/-- R94, R116 DISABLE: ENABLE clears; descriptors not started and not skipped are marked aborted; a commit not yet taken
retires ABORTED. -/
def ctxDisableOp (s : State) (q : Nat) : State :=
  let c := ctxOf s q
  let started : List Nat := match runOf s q with | some r => [r.index] | none => []
  let marks := (visible c).filter (fun i => !started.contains i && !isSkipped s q i && !isAborted s q i)
  let a := (setCtx s q (fun x => { x with enable := false })).setScene (fun x =>
    { x with aborted := x.aborted ++ marks.map (fun i => (q, i)), ctxResult := 0 })
  match s.scene.commits.find? (fun m => decide (m.queue = q)) with
  | some m =>
    if m.taken then a
    else showCommits (setRun (a.setScene (fun x => { x with commits := x.commits.filter (fun y => !decide (y.queue = q)) })) q
      (fun r => { r with stage := .finished, status := 0x0A, info := 0 }))
  | none => a

/-- R94 ENABLE: ENABLE set unless the queue is disabling. -/
def ctxEnableOp (s : State) (q : Nat) : State :=
  if queueState s q = 4 then s.setScene (fun c => { c with ctxResult := 1 })
  else (setCtx s q (fun x => { x with enable := true })).setScene (fun c => { c with ctxResult := 0 })

/-- R94: the operation of a command. -/
def ctxOp (s : State) (op q : Nat) : State :=
  match op with
  | 0 => ctxReadOp s q
  | 1 => ctxInitOp s q
  | 2 => ctxDisableOp s q
  | _ => ctxEnableOp s q

/-- R94: what an accepted write of QMG.CTX_CMD starts: BUSY is set and the operation runs. -/
def ctxStart (s : State) : State :=
  ctxOp (s.set F.QMG_CTX_CMD_BUSY 1) (s.get F.QMG_CTX_CMD_OP) (s.get F.QMG_CTX_CMD_QUEUE)

/-- R94: what follows a write of QMG.CTX_CMD. -/
def ctxAfter (w : Written) : State := if (w.tookField F.QMG_CTX_CMD_QUEUE).isSome then ctxStart w.s else w.s

/-- R94: a write of QMG.CTX_CMD: dropped while BUSY (code 0x20) or with a reserved OP (code 0x02), else the command starts. -/
def ctxCommand (s : State) (m : Master) (op q : Nat) : State :=
  ctxAfter (writeAccess s m 0x21100 4 (op * 2 ^ 24 + q % 2 ^ 18))

def execCtxRead (m : Master) (queue : Nat) (s : State) : Host.Outcome State Fault Refusal := live s (ctxCommand s m 0 queue)

def execCtxInit (m : Master) (queue : Nat) (s : State) : Host.Outcome State Fault Refusal := live s (ctxCommand s m 1 queue)

def execCtxDisable (m : Master) (queue : Nat) (s : State) : Host.Outcome State Fault Refusal := live s (ctxCommand s m 2 queue)

def execCtxEnable (m : Master) (queue : Nat) (s : State) : Host.Outcome State Fault Refusal := live s (ctxCommand s m 3 queue)

/-- R94: the command completes: its RESULT is set and BUSY clears. -/
def execCtxCmdComplete (s : State) : Host.Outcome State Fault Refusal :=
  live s (if s.on F.QMG_CTX_CMD_BUSY then s.setAll [(F.QMG_CTX_RESULT_RESULT, s.scene.ctxResult), (F.QMG_CTX_CMD_BUSY, 0)] else s)

/-! ### Starting -/

/-- R96, R97, R98: is a queue's front descriptor ready to start? -/
def startable (s : State) (q : Nat) (c : QCtx) : Bool :=
  c.enable && !decide (c.count = 0) && (runOf s q).isNone && !isSkipped s q c.head && !isAborted s q c.head

/-- The queue of lowest identifier in a list. -/
def lowestQueue (l : List Nat) : Option Nat :=
  l.foldl (fun b q => match b with | none => some q | some x => if q < x then some q else some x) none

/-- R98: the queue served next: control queues ahead of all others, round-robin in order of identifier. -/
def nextQueue (s : State) : Option Nat :=
  let ready := (s.scene.ctxs.filter (fun e => startable s e.1 e.2)).map Prod.fst
  let ctl := ready.filter (fun q => decide (queueClass q = .control))
  let pool := if ctl.isEmpty then ready else ctl
  (lowestQueue (pool.filter (fun q => decide (s.scene.lastServed < q)))).or (lowestQueue pool)

/-- R90: the status with which a descriptor fails D1 to D3, if any. -/
def descCheck (s : State) (q : Nat) (b : List Byte) : Option Nat :=
  if !descFormatOk b then some 0x02
  else if (descOf b).supersede && decide (queueClass q = .control) then some 0x04
  else if !seqLater (descOf b).seq (ctxOf s q).lastSeq then some 0x08
  else none

/-- A run at its start. -/
def freshRun (q i : Nat) (d : Desc) (st : Stage) (inUnit : Bool) (status : Nat) : Run :=
  ⟨q, i, d, st, [], inUnit, false, 0, [], false, status, 0, 0⟩

/-- R90, R98, R507: the next descriptor is read and checked, and starts in a decode unit if it passes. -/
def startDescriptor (s : State) (readable : Bool) : State :=
  if !s.on F.QMG_CTRL_ENABLE || decide (32 ≤ (s.scene.runs.filter (fun r => r.inUnit)).length) then s
  else match nextQueue s with
    | none => s
    | some q =>
      let i := (ctxOf s q).head
      let r := readDesc s q i readable
      let t := r.1.setScene (fun c => { c with lastServed := q })
      match r.2 with
      | none => retireLost t q
      | some b =>
        match descCheck t q b with
        | some st => t.setScene (fun c => { c with runs := c.runs ++ [freshRun q i (descOf b) .finished false st] })
        | none => showUnits ((setCtx t q (fun c => { c with lastSeq := (descOf b).seq })).setScene (fun c =>
            { c with runs := c.runs ++ [freshRun q i (descOf b) .reading true 0] }))
where
  /-- R507: an entry that cannot be read retires FETCH_ERROR with SEQ 0 and no fence. -/
  retireLost (t : State) (q : Nat) : State :=
    t.setScene (fun c => { c with runs := c.runs ++ [freshRun q (ctxOf t q).head ⟨0, 0, 0, 0, 0, 0, 0⟩ .finished false 0x09] })

def execDescriptorStart (readable : Bool) (s : State) : Host.Outcome State Fault Refusal := live s (startDescriptor s readable)

/-- A run finished with a status. -/
def finishRun (s : State) (q status object info : Nat) : State :=
  setRun s q (fun r => { r with stage := .finished, status := status, object := object, info := info })

/-- R57: the status of checks 1 to 5 on a block, if one fails. -/
def blockCheck (s : State) (r : Run) (b : List Byte) : Option Nat :=
  if !check1 b r.desc.length then some 0x02
  else if !check2 b r.desc.length then some 0x03
  else if !check3 b r.desc.kind r.queue then some 0x04
  else if !check4 b then some 0x02
  else if !check5 b (s.get (F.LAY_SET_STATUS_STREAM_TAG (headerOf b).set)) then some 0x05
  else none

/-- R508: the read of a block ends: D4 and checks 1 to 5 are judged. -/
def finishRead (s : State) (q : Nat) (completed : Bool) : State :=
  match runOf s q with
  | none => s
  | some r =>
    if r.stage = .reading then
      match blockFetch s r.desc.hostMemory r.desc.src r.desc.length with
      | (t, none) => finishRun t q 0x09 0 0
      | (t, some b) =>
        if !completed then finishRun t q 0x09 0 0
        else match blockCheck t r b with
          | some st => finishRun t q st 0 0
          | none => setRun t q (fun x => { x with stage := .decoding, block := b })
    else s

def execBlockReadDone (queue : Nat) (completed : Bool) (s : State) : Host.Outcome State Fault Refusal :=
  live s (finishRead s queue completed)

/-! ### Decoding -/

/-- R112: the waiting set of a commit: earlier descriptors, visible and neither retired nor skipped, of the tile and control
queues of the layers it names. -/
def waitingSet (s : State) (q seq mask : Nat) : List (Nat × Nat) :=
  s.scene.ctxs.flatMap (fun e =>
    if queueClass e.1 ≠ .aux ∧ hasBit mask (e.1 / 4096) = true ∧ e.1 ≠ q then
      ((visible e.2).filter (fun i =>
        !isSkipped s e.1 i &&
        seqLater seq (match runOf s e.1 with
          | some r => if r.index = i then r.desc.seq else (peekDesc s e.1 i).seq
          | none => (peekDesc s e.1 i).seq))).map (fun i => (e.1, i))
    else [])

/-- R112: a COMMIT block that has passed its checks enters waiting and frees its unit. -/
def enterCommit (s : State) (r : Run) : State :=
  let pl := payloadOf r.block
  let mask := leAt pl 0 8
  let set := (headerOf r.block).set
  let w := waitingSet s r.queue r.desc.seq mask
  let m : Commit := ⟨r.queue, r.desc.seq, set, mask, hasBit (leAt pl 0x11 1) 0, leAt pl 0x10 1, leAt pl 8 8,
    hasBit (leAt pl 0x11 1) 1, leAt pl 0x14 4, w,
    if w.isEmpty then some (s.get (F.LAY_ENABLE_BACK_MASK set)) else none, false⟩
  showUnits (showCommits (setRun (s.setScene (fun c => { c with commits := c.commits ++ [m] })) r.queue
    (fun x => { x with stage := .committing, inUnit := false })))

WORK TASK: Every line in the records that holds the word "index" should be copied into the answer.

EXERCISE RESPONSE:
  let started : List Nat := match runOf s q with | some r => [r.index] | none => []
          | some r => if r.index = i then r.desc.seq else (peekDesc s e.1 i).seq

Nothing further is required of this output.